● Work order
Restate word for word the entries below, starting with the line with "namespace Sys2Proof.Machine" and continuing through the line with "(State.respond s who". Include both of those lines and no others.

***

-- ==== Sys2Proof/Laws/FrameHostSide.lean ====
section
/-!
SUPPORT. What the functions of Machine/HostSide.lean leave unchanged: every stored byte (`State.store`), but for those that write memory.
-/

namespace Sys2Proof.Machine

@[simp] theorem State.modMb_store (s : State) (who : Option Nat) (f : Mailbox → Mailbox) : (State.modMb s who f).store = s.store := by
  unfold State.modMb
  repeat' split
  all_goals simp

@[simp] theorem execMailboxOverrun_store (s : State) : Keeps s (execMailboxOverrun s) := by
  unfold execMailboxOverrun
  split <;> simp

@[simp] theorem State.respond_store (s : State) (who : Option Nat) (status : Nat) (result : Word) :
    (State.respond s who status result).store = s.store := by simp [State.respond]

@[simp] theorem State.command_store (s : State) (who : Option Nat) (m : Mailbox) (w0 : Word) : (State.command s who m w0).store = s.store := by
  unfold State.command
  repeat' split
  all_goals simp

@[simp] theorem State.pageWrite_store (s : State) (who : Option Nat) (off : Nat) (v : Word) :
    (State.pageWrite s who off v).store = s.store := by
  unfold State.pageWrite
  repeat' split
  all_goals simp

@[simp] theorem execHostRegisterWrite_store (s : State) : Keeps s (execHostRegisterWrite s) := by
  unfold execHostRegisterWrite
  repeat' split
  all_goals simp

@[simp] theorem State.execute_store (s : State) (who : Option Nat) (code : Nat) (body : State → Mailbox → State)
    (h : ∀ m, (body s m).store = s.store) : (s.execute who code body).store = s.store := by
  unfold State.execute
  repeat' (first | (simp [h]; done) | split)

@[simp] theorem State.startJob_store (s : State) (x : Nat) (d : JobDesc) : (State.startJob s x d).store = s.store := by simp [State.startJob]

@[simp] theorem execStartJob_store (s : State) : Keeps s (execStartJob s) := by
  unfold execStartJob
  repeat' (first | (simp; done) | rw [keeps_next] | (refine State.execute_store _ _ _ _ fun m => ?_) | (refine foldl_store _ _ _ fun s a => ?_) | split | dsimp only)

@[simp] theorem execMbCancel_store (s : State) : Keeps s (execMbCancel s) := by
  unfold execMbCancel
  repeat' (first | (simp; done) | rw [keeps_next] | (refine State.execute_store _ _ _ _ fun m => ?_) | (refine foldl_store _ _ _ fun s a => ?_) | split)

@[simp] theorem execMbStatus_store (s : State) : Keeps s (execMbStatus s) := by
  unfold execMbStatus
  split <;> simp

@[simp] theorem execCreateObject_store (s : State) : Keeps s (execCreateObject s) := by
  unfold execCreateObject
  repeat' (first | (simp; done) | rw [keeps_next] | (refine State.execute_store _ _ _ _ fun m => ?_) | (refine foldl_store _ _ _ fun s a => ?_) | split | dsimp only)

@[simp] theorem execDeleteObject_store (s : State) : Keeps s (execDeleteObject s) := by
  unfold execDeleteObject
  repeat' (first | (simp; done) | rw [keeps_next] | (refine State.execute_store _ _ _ _ fun m => ?_) | (refine foldl_store _ _ _ fun s a => ?_) | split | dsimp only)

@[simp] theorem execSetPartitions_store (s : State) : Keeps s (execSetPartitions s) := by
  unfold execSetPartitions
  repeat' (first | (simp; done) | rw [keeps_next] | (refine State.execute_store _ _ _ _ fun m => ?_) | (refine foldl_store _ _ _ fun s a => ?_) | split | dsimp only)

@[simp] theorem execSetInstallationEntry_store (s : State) : Keeps s (execSetInstallationEntry s) := by
  unfold execSetInstallationEntry
  repeat' (first | (simp; done) | rw [keeps_next] | (refine State.execute_store _ _ _ _ fun m => ?_) | (refine foldl_store _ _ _ fun s a => ?_) | split | dsimp only)

@[simp] theorem execSetPowerLimit_store (s : State) : Keeps s (execSetPowerLimit s) := by
  unfold execSetPowerLimit
  repeat' (first | (simp; done) | rw [keeps_next] | (refine State.execute_store _ _ _ _ fun m => ?_) | (refine foldl_store _ _ _ fun s a => ?_) | split | dsimp only)

@[simp] theorem execPowerOrThermalLimiting_store (s : State) : Keeps s (execPowerOrThermalLimiting s) := by
  unfold execPowerOrThermalLimiting
  split <;> simp

@[simp] theorem execPowerGood_store (s : State) : Keeps s (execPowerGood s) := by
  unfold execPowerGood
  split <;> simp

@[simp] theorem execStage0Complete_store (s : State) : Keeps s (execStage0Complete s) := by
  unfold execStage0Complete
  dsimp only
  repeat' split
  all_goals simp

@[simp] theorem execCriticalTemperature_store (s : State) : Keeps s (execCriticalTemperature s) := by simp [execCriticalTemperature]

/-- An answer to the device's mailbox after host memory is written. -/
theorem attest_reply_store (s : State) (h : Memory) (f : Mailbox → Mailbox) :
    ((({ s with hostMem := h } : State).respond none 0 0).modMb none f).store = s.store := by simp

@[simp] theorem execAttest_store (s : State) : Keeps s (execAttest s) := by
  unfold execAttest
  split
  · rw [keeps_next]
    refine State.execute_store _ _ _ _ fun m => ?_
    split
    · exact State.respond_store ..
    · exact attest_reply_store s _ _
  · simp

end Sys2Proof.Machine
end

***

● Answer section
namespace Sys2Proof.Machine

@[simp] theorem State.modMb_store (s : State) (who : Option Nat) (f : Mailbox → Mailbox) : (State.modMb s who f).store = s.store := by
  unfold State.modMb
  repeat' split
  all_goals simp

@[simp] theorem execMailboxOverrun_store (s : State) : Keeps s (execMailboxOverrun s) := by
  unfold execMailboxOverrun
  split <;> simp

@[simp] theorem State.respond_store (s : State) (who : Option Nat) (status : Nat) (result : Word) :
    (State.respond s who status result).store = s.store := by simp [State.respond]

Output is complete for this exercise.